*** RECORD EXCERPTS ***

-- ==== Sys2Proof/Laws/State.lean ====
section
/-! SUPPORT. What each named update of the state leaves in each field, so that no proof unfolds a record update. -/

namespace Sys2Proof.Machine

@[simp] theorem respond_valid (st : BitVec 4) (d : Value) (s : State) : (respond st d s).valid = s.valid := rfl
@[simp] theorem respond_radix (st : BitVec 4) (d : Value) (s : State) : (respond st d s).radix = s.radix := rfl
@[simp] theorem respond_build (st : BitVec 4) (d : Value) (s : State) : (respond st d s).build = s.build := rfl
@[simp] theorem respond_acnt (st : BitVec 4) (d : Value) (s : State) : (respond st d s).acnt = s.acnt := rfl
@[simp] theorem respond_adup (st : BitVec 4) (d : Value) (s : State) : (respond st d s).adup = s.adup := rfl
@[simp] theorem respond_alpha (st : BitVec 4) (d : Value) (s : State) : (respond st d s).alpha = s.alpha := rfl
@[simp] theorem respond_rlutV (st : BitVec 4) (d : Value) (s : State) : (respond st d s).rlutV = s.rlutV := rfl
@[simp] theorem respond_rlutD (st : BitVec 4) (d : Value) (s : State) : (respond st d s).rlutD = s.rlutD := rfl
@[simp] theorem respond_obuf (st : BitVec 4) (d : Value) (s : State) : (respond st d s).obuf = s.obuf := rfl
@[simp] theorem respond_opos (st : BitVec 4) (d : Value) (s : State) : (respond st d s).opos = s.opos := rfl
@[simp] theorem respond_dact (st : BitVec 4) (d : Value) (s : State) : (respond st d s).dact = s.dact := rfl
@[simp] theorem respond_dsgn (st : BitVec 4) (d : Value) (s : State) : (respond st d s).dsgn = s.dsgn := rfl
@[simp] theorem respond_dfirst (st : BitVec 4) (d : Value) (s : State) : (respond st d s).dfirst = s.dfirst := rfl
@[simp] theorem respond_dneg (st : BitVec 4) (d : Value) (s : State) : (respond st d s).dneg = s.dneg := rfl
@[simp] theorem respond_dany (st : BitVec 4) (d : Value) (s : State) : (respond st d s).dany = s.dany := rfl
@[simp] theorem respond_dacc (st : BitVec 4) (d : Value) (s : State) : (respond st d s).dacc = s.dacc := rfl
@[simp] theorem respond_derr (st : BitVec 4) (d : Value) (s : State) : (respond st d s).derr = s.derr := rfl
@[simp] theorem respond_cmdIn (st : BitVec 4) (d : Value) (s : State) : (respond st d s).cmdIn = s.cmdIn := rfl
@[simp] theorem respond_rspOut (st : BitVec 4) (d : Value) (s : State) : (respond st d s).rspOut = s.rspOut ++ [rspWord st d] := rfl

@[simp] theorem respondOk_valid (d : Value) (s : State) : (respondOk d s).valid = s.valid := rfl
@[simp] theorem respondOk_radix (d : Value) (s : State) : (respondOk d s).radix = s.radix := rfl
@[simp] theorem respondOk_build (d : Value) (s : State) : (respondOk d s).build = s.build := rfl
@[simp] theorem respondOk_acnt (d : Value) (s : State) : (respondOk d s).acnt = s.acnt := rfl
@[simp] theorem respondOk_adup (d : Value) (s : State) : (respondOk d s).adup = s.adup := rfl
@[simp] theorem respondOk_alpha (d : Value) (s : State) : (respondOk d s).alpha = s.alpha := rfl
@[simp] theorem respondOk_rlutV (d : Value) (s : State) : (respondOk d s).rlutV = s.rlutV := rfl
@[simp] theorem respondOk_rlutD (d : Value) (s : State) : (respondOk d s).rlutD = s.rlutD := rfl
@[simp] theorem respondOk_obuf (d : Value) (s : State) : (respondOk d s).obuf = s.obuf := rfl
@[simp] theorem respondOk_opos (d : Value) (s : State) : (respondOk d s).opos = s.opos := rfl
@[simp] theorem respondOk_dact (d : Value) (s : State) : (respondOk d s).dact = s.dact := rfl
@[simp] theorem respondOk_dsgn (d : Value) (s : State) : (respondOk d s).dsgn = s.dsgn := rfl
@[simp] theorem respondOk_dfirst (d : Value) (s : State) : (respondOk d s).dfirst = s.dfirst := rfl
@[simp] theorem respondOk_dneg (d : Value) (s : State) : (respondOk d s).dneg = s.dneg := rfl
@[simp] theorem respondOk_dany (d : Value) (s : State) : (respondOk d s).dany = s.dany := rfl
@[simp] theorem respondOk_dacc (d : Value) (s : State) : (respondOk d s).dacc = s.dacc := rfl
@[simp] theorem respondOk_derr (d : Value) (s : State) : (respondOk d s).derr = s.derr := rfl
@[simp] theorem respondOk_cmdIn (d : Value) (s : State) : (respondOk d s).cmdIn = s.cmdIn := rfl
@[simp] theorem respondOk_rspOut (d : Value) (s : State) : (respondOk d s).rspOut = s.rspOut ++ [rspWord (statusCode .ok) d] := rfl

@[simp] theorem raise_valid (e : Status) (s : State) : (raise e s).valid = s.valid := rfl
@[simp] theorem raise_radix (e : Status) (s : State) : (raise e s).radix = s.radix := rfl
@[simp] theorem raise_build (e : Status) (s : State) : (raise e s).build = s.build := rfl
@[simp] theorem raise_acnt (e : Status) (s : State) : (raise e s).acnt = s.acnt := rfl
@[simp] theorem raise_adup (e : Status) (s : State) : (raise e s).adup = s.adup := rfl
@[simp] theorem raise_alpha (e : Status) (s : State) : (raise e s).alpha = s.alpha := rfl
@[simp] theorem raise_rlutV (e : Status) (s : State) : (raise e s).rlutV = s.rlutV := rfl
@[simp] theorem raise_rlutD (e : Status) (s : State) : (raise e s).rlutD = s.rlutD := rfl
@[simp] theorem raise_obuf (e : Status) (s : State) : (raise e s).obuf = s.obuf := rfl
@[simp] theorem raise_opos (e : Status) (s : State) : (raise e s).opos = s.opos := rfl
@[simp] theorem raise_dact (e : Status) (s : State) : (raise e s).dact = s.dact := rfl
@[simp] theorem raise_dsgn (e : Status) (s : State) : (raise e s).dsgn = s.dsgn := rfl
@[simp] theorem raise_dfirst (e : Status) (s : State) : (raise e s).dfirst = s.dfirst := rfl
@[simp] theorem raise_dneg (e : Status) (s : State) : (raise e s).dneg = s.dneg := rfl
@[simp] theorem raise_dany (e : Status) (s : State) : (raise e s).dany = s.dany := rfl
@[simp] theorem raise_dacc (e : Status) (s : State) : (raise e s).dacc = s.dacc := rfl
@[simp] theorem raise_derr (e : Status) (s : State) : (raise e s).derr = s.derr := rfl
@[simp] theorem raise_cmdIn (e : Status) (s : State) : (raise e s).cmdIn = s.cmdIn := rfl
@[simp] theorem raise_rspOut (e : Status) (s : State) : (raise e s).rspOut = s.rspOut ++ [rspWord (statusCode e) 0] := rfl

@[simp] theorem clearCodec_valid (s : State) : (clearCodec s).valid = false := rfl
@[simp] theorem clearCodec_radix (s : State) : (clearCodec s).radix = 0 := rfl
@[simp] theorem clearCodec_build (s : State) : (clearCodec s).build = false := rfl
@[simp] theorem clearCodec_acnt (s : State) : (clearCodec s).acnt = 0 := rfl
@[simp] theorem clearCodec_adup (s : State) : (clearCodec s).adup = false := rfl
@[simp] theorem clearCodec_alpha (s : State) : (clearCodec s).alpha = s.alpha := rfl
@[simp] theorem clearCodec_rlutV (s : State) : (clearCodec s).rlutV = Memory.fill Config.tableDepth 0 := rfl
@[simp] theorem clearCodec_rlutD (s : State) : (clearCodec s).rlutD = s.rlutD := rfl
@[simp] theorem clearCodec_obuf (s : State) : (clearCodec s).obuf = s.obuf := rfl
@[simp] theorem clearCodec_opos (s : State) : (clearCodec s).opos = s.opos := rfl
@[simp] theorem clearCodec_dact (s : State) : (clearCodec s).dact = false := rfl
@[simp] theorem clearCodec_dsgn (s : State) : (clearCodec s).dsgn = s.dsgn := rfl
@[simp] theorem clearCodec_dfirst (s : State) : (clearCodec s).dfirst = s.dfirst := rfl
@[simp] theorem clearCodec_dneg (s : State) : (clearCodec s).dneg = s.dneg := rfl
@[simp] theorem clearCodec_dany (s : State) : (clearCodec s).dany = s.dany := rfl
@[simp] theorem clearCodec_dacc (s : State) : (clearCodec s).dacc = s.dacc := rfl
@[simp] theorem clearCodec_derr (s : State) : (clearCodec s).derr = s.derr := rfl
@[simp] theorem clearCodec_cmdIn (s : State) : (clearCodec s).cmdIn = s.cmdIn := rfl
@[simp] theorem clearCodec_rspOut (s : State) : (clearCodec s).rspOut = s.rspOut := rfl

@[simp] theorem setDigit_valid (c : Byte) (i : Nat) (s : State) : (setDigit c i s).valid = s.valid := rfl
@[simp] theorem setDigit_radix (c : Byte) (i : Nat) (s : State) : (setDigit c i s).radix = s.radix := rfl
@[simp] theorem setDigit_build (c : Byte) (i : Nat) (s : State) : (setDigit c i s).build = s.build := rfl
@[simp] theorem setDigit_acnt (c : Byte) (i : Nat) (s : State) : (setDigit c i s).acnt = s.acnt := rfl
@[simp] theorem setDigit_adup (c : Byte) (i : Nat) (s : State) : (setDigit c i s).adup = s.adup := rfl
@[simp] theorem setDigit_alpha (c : Byte) (i : Nat) (s : State) : (setDigit c i s).alpha = s.alpha.write i c := rfl
@[simp] theorem setDigit_rlutV (c : Byte) (i : Nat) (s : State) : (setDigit c i s).rlutV = s.rlutV.write c.toNat 1 := rfl
@[simp] theorem setDigit_rlutD (c : Byte) (i : Nat) (s : State) : (setDigit c i s).rlutD = s.rlutD.write c.toNat (BitVec.ofNat 8 i) := rfl
@[simp] theorem setDigit_obuf (c : Byte) (i : Nat) (s : State) : (setDigit c i s).obuf = s.obuf := rfl
@[simp] theorem setDigit_opos (c : Byte) (i : Nat) (s : State) : (setDigit c i s).opos = s.opos := rfl
@[simp] theorem setDigit_dact (c : Byte) (i : Nat) (s : State) : (setDigit c i s).dact = s.dact := rfl
@[simp] theorem setDigit_dsgn (c : Byte) (i : Nat) (s : State) : (setDigit c i s).dsgn = s.dsgn := rfl
@[simp] theorem setDigit_dfirst (c : Byte) (i : Nat) (s : State) : (setDigit c i s).dfirst = s.dfirst := rfl
@[simp] theorem setDigit_dneg (c : Byte) (i : Nat) (s : State) : (setDigit c i s).dneg = s.dneg := rfl
@[simp] theorem setDigit_dany (c : Byte) (i : Nat) (s : State) : (setDigit c i s).dany = s.dany := rfl
@[simp] theorem setDigit_dacc (c : Byte) (i : Nat) (s : State) : (setDigit c i s).dacc = s.dacc := rfl
@[simp] theorem setDigit_derr (c : Byte) (i : Nat) (s : State) : (setDigit c i s).derr = s.derr := rfl
@[simp] theorem setDigit_cmdIn (c : Byte) (i : Nat) (s : State) : (setDigit c i s).cmdIn = s.cmdIn := rfl
@[simp] theorem setDigit_rspOut (c : Byte) (i : Nat) (s : State) : (setDigit c i s).rspOut = s.rspOut := rfl

@[simp] theorem openSession_valid (g : Bool) (s : State) : (openSession g s).valid = s.valid := rfl
@[simp] theorem openSession_radix (g : Bool) (s : State) : (openSession g s).radix = s.radix := rfl
@[simp] theorem openSession_build (g : Bool) (s : State) : (openSession g s).build = s.build := rfl
@[simp] theorem openSession_acnt (g : Bool) (s : State) : (openSession g s).acnt = s.acnt := rfl
@[simp] theorem openSession_adup (g : Bool) (s : State) : (openSession g s).adup = s.adup := rfl
@[simp] theorem openSession_alpha (g : Bool) (s : State) : (openSession g s).alpha = s.alpha := rfl
@[simp] theorem openSession_rlutV (g : Bool) (s : State) : (openSession g s).rlutV = s.rlutV := rfl
@[simp] theorem openSession_rlutD (g : Bool) (s : State) : (openSession g s).rlutD = s.rlutD := rfl
@[simp] theorem openSession_obuf (g : Bool) (s : State) : (openSession g s).obuf = s.obuf := rfl
@[simp] theorem openSession_opos (g : Bool) (s : State) : (openSession g s).opos = s.opos := rfl
@[simp] theorem openSession_dact (g : Bool) (s : State) : (openSession g s).dact = true := rfl
@[simp] theorem openSession_dsgn (g : Bool) (s : State) : (openSession g s).dsgn = g := rfl
@[simp] theorem openSession_dfirst (g : Bool) (s : State) : (openSession g s).dfirst = true := rfl
@[simp] theorem openSession_dneg (g : Bool) (s : State) : (openSession g s).dneg = false := rfl
@[simp] theorem openSession_dany (g : Bool) (s : State) : (openSession g s).dany = false := rfl
@[simp] theorem openSession_dacc (g : Bool) (s : State) : (openSession g s).dacc = 0 := rfl
@[simp] theorem openSession_derr (g : Bool) (s : State) : (openSession g s).derr = 0 := rfl
@[simp] theorem openSession_cmdIn (g : Bool) (s : State) : (openSession g s).cmdIn = s.cmdIn := rfl
@[simp] theorem openSession_rspOut (g : Bool) (s : State) : (openSession g s).rspOut = s.rspOut := rfl

@[simp] theorem latchError_valid (e : Status) (s : State) : (latchError e s).valid = s.valid := rfl
@[simp] theorem latchError_radix (e : Status) (s : State) : (latchError e s).radix = s.radix := rfl
@[simp] theorem latchError_build (e : Status) (s : State) : (latchError e s).build = s.build := rfl
@[simp] theorem latchError_acnt (e : Status) (s : State) : (latchError e s).acnt = s.acnt := rfl
@[simp] theorem latchError_adup (e : Status) (s : State) : (latchError e s).adup = s.adup := rfl
@[simp] theorem latchError_alpha (e : Status) (s : State) : (latchError e s).alpha = s.alpha := rfl
@[simp] theorem latchError_rlutV (e : Status) (s : State) : (latchError e s).rlutV = s.rlutV := rfl
@[simp] theorem latchError_rlutD (e : Status) (s : State) : (latchError e s).rlutD = s.rlutD := rfl
@[simp] theorem latchError_obuf (e : Status) (s : State) : (latchError e s).obuf = s.obuf := rfl
@[simp] theorem latchError_opos (e : Status) (s : State) : (latchError e s).opos = s.opos := rfl
@[simp] theorem latchError_dact (e : Status) (s : State) : (latchError e s).dact = s.dact := rfl
@[simp] theorem latchError_dsgn (e : Status) (s : State) : (latchError e s).dsgn = s.dsgn := rfl
@[simp] theorem latchError_dfirst (e : Status) (s : State) : (latchError e s).dfirst = s.dfirst := rfl
@[simp] theorem latchError_dneg (e : Status) (s : State) : (latchError e s).dneg = s.dneg := rfl
@[simp] theorem latchError_dany (e : Status) (s : State) : (latchError e s).dany = s.dany := rfl
@[simp] theorem latchError_dacc (e : Status) (s : State) : (latchError e s).dacc = s.dacc := rfl
@[simp] theorem latchError_derr (e : Status) (s : State) : (latchError e s).derr = statusCode e := rfl
@[simp] theorem latchError_cmdIn (e : Status) (s : State) : (latchError e s).cmdIn = s.cmdIn := rfl
@[simp] theorem latchError_rspOut (e : Status) (s : State) : (latchError e s).rspOut = s.rspOut ++ [rspWord (statusCode e) 0] := rfl

@[simp] theorem respondLength_valid (s : State) : (respondLength s).valid = s.valid := rfl
@[simp] theorem respondLength_radix (s : State) : (respondLength s).radix = s.radix := rfl
@[simp] theorem respondLength_build (s : State) : (respondLength s).build = s.build := rfl
@[simp] theorem respondLength_acnt (s : State) : (respondLength s).acnt = s.acnt := rfl
@[simp] theorem respondLength_adup (s : State) : (respondLength s).adup = s.adup := rfl
@[simp] theorem respondLength_alpha (s : State) : (respondLength s).alpha = s.alpha := rfl
@[simp] theorem respondLength_rlutV (s : State) : (respondLength s).rlutV = s.rlutV := rfl
@[simp] theorem respondLength_rlutD (s : State) : (respondLength s).rlutD = s.rlutD := rfl
@[simp] theorem respondLength_obuf (s : State) : (respondLength s).obuf = s.obuf := rfl
@[simp] theorem respondLength_opos (s : State) : (respondLength s).opos = s.opos := rfl
@[simp] theorem respondLength_dact (s : State) : (respondLength s).dact = s.dact := rfl
@[simp] theorem respondLength_dsgn (s : State) : (respondLength s).dsgn = s.dsgn := rfl
@[simp] theorem respondLength_dfirst (s : State) : (respondLength s).dfirst = s.dfirst := rfl
@[simp] theorem respondLength_dneg (s : State) : (respondLength s).dneg = s.dneg := rfl
@[simp] theorem respondLength_dany (s : State) : (respondLength s).dany = s.dany := rfl
@[simp] theorem respondLength_dacc (s : State) : (respondLength s).dacc = s.dacc := rfl
@[simp] theorem respondLength_derr (s : State) : (respondLength s).derr = s.derr := rfl
@[simp] theorem respondLength_cmdIn (s : State) : (respondLength s).cmdIn = s.cmdIn := rfl
@[simp] theorem respondLength_rspOut (s : State) : (respondLength s).rspOut = s.rspOut ++ [rspWord (statusCode .ok) (BitVec.ofNat 64 (outLength s))] := rfl

end Sys2Proof.Machine
end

*** End of RECORD EXCERPTS ***

- EXERCISE REQUIREMENTS -
Look through the data above and return exactly the lines from the one that contains "st d s).obuf = s.obuf := rfl" to the one that contains "(respondOk d s).acnt = s.acnt := rfl", inclusive, with nothing else.

- YOUR RESPONSE -
@[simp] theorem respond_obuf (st : BitVec 4) (d : Value) (s : State) : (respond st d s).obuf = s.obuf := rfl
@[simp] theorem respond_opos (st : BitVec 4) (d : Value) (s : State) : (respond st d s).opos = s.opos := rfl
@[simp] theorem respond_dact (st : BitVec 4) (d : Value) (s : State) : (respond st d s).dact = s.dact := rfl
@[simp] theorem respond_dsgn (st : BitVec 4) (d : Value) (s : State) : (respond st d s).dsgn = s.dsgn := rfl
@[simp] theorem respond_dfirst (st : BitVec 4) (d : Value) (s : State) : (respond st d s).dfirst = s.dfirst := rfl
@[simp] theorem respond_dneg (st : BitVec 4) (d : Value) (s : State) : (respond st d s).dneg = s.dneg := rfl
@[simp] theorem respond_dany (st : BitVec 4) (d : Value) (s : State) : (respond st d s).dany = s.dany := rfl
@[simp] theorem respond_dacc (st : BitVec 4) (d : Value) (s : State) : (respond st d s).dacc = s.dacc := rfl
@[simp] theorem respond_derr (st : BitVec 4) (d : Value) (s : State) : (respond st d s).derr = s.derr := rfl
@[simp] theorem respond_cmdIn (st : BitVec 4) (d : Value) (s : State) : (respond st d s).cmdIn = s.cmdIn := rfl
@[simp] theorem respond_rspOut (st : BitVec 4) (d : Value) (s : State) : (respond st d s).rspOut = s.rspOut ++ [rspWord st d] := rfl

@[simp] theorem respondOk_valid (d : Value) (s : State) : (respondOk d s).valid = s.valid := rfl
@[simp] theorem respondOk_radix (d : Value) (s : State) : (respondOk d s).radix = s.radix := rfl
@[simp] theorem respondOk_build (d : Value) (s : State) : (respondOk d s).build = s.build := rfl
@[simp] theorem respondOk_acnt (d : Value) (s : State) : (respondOk d s).acnt = s.acnt := rfl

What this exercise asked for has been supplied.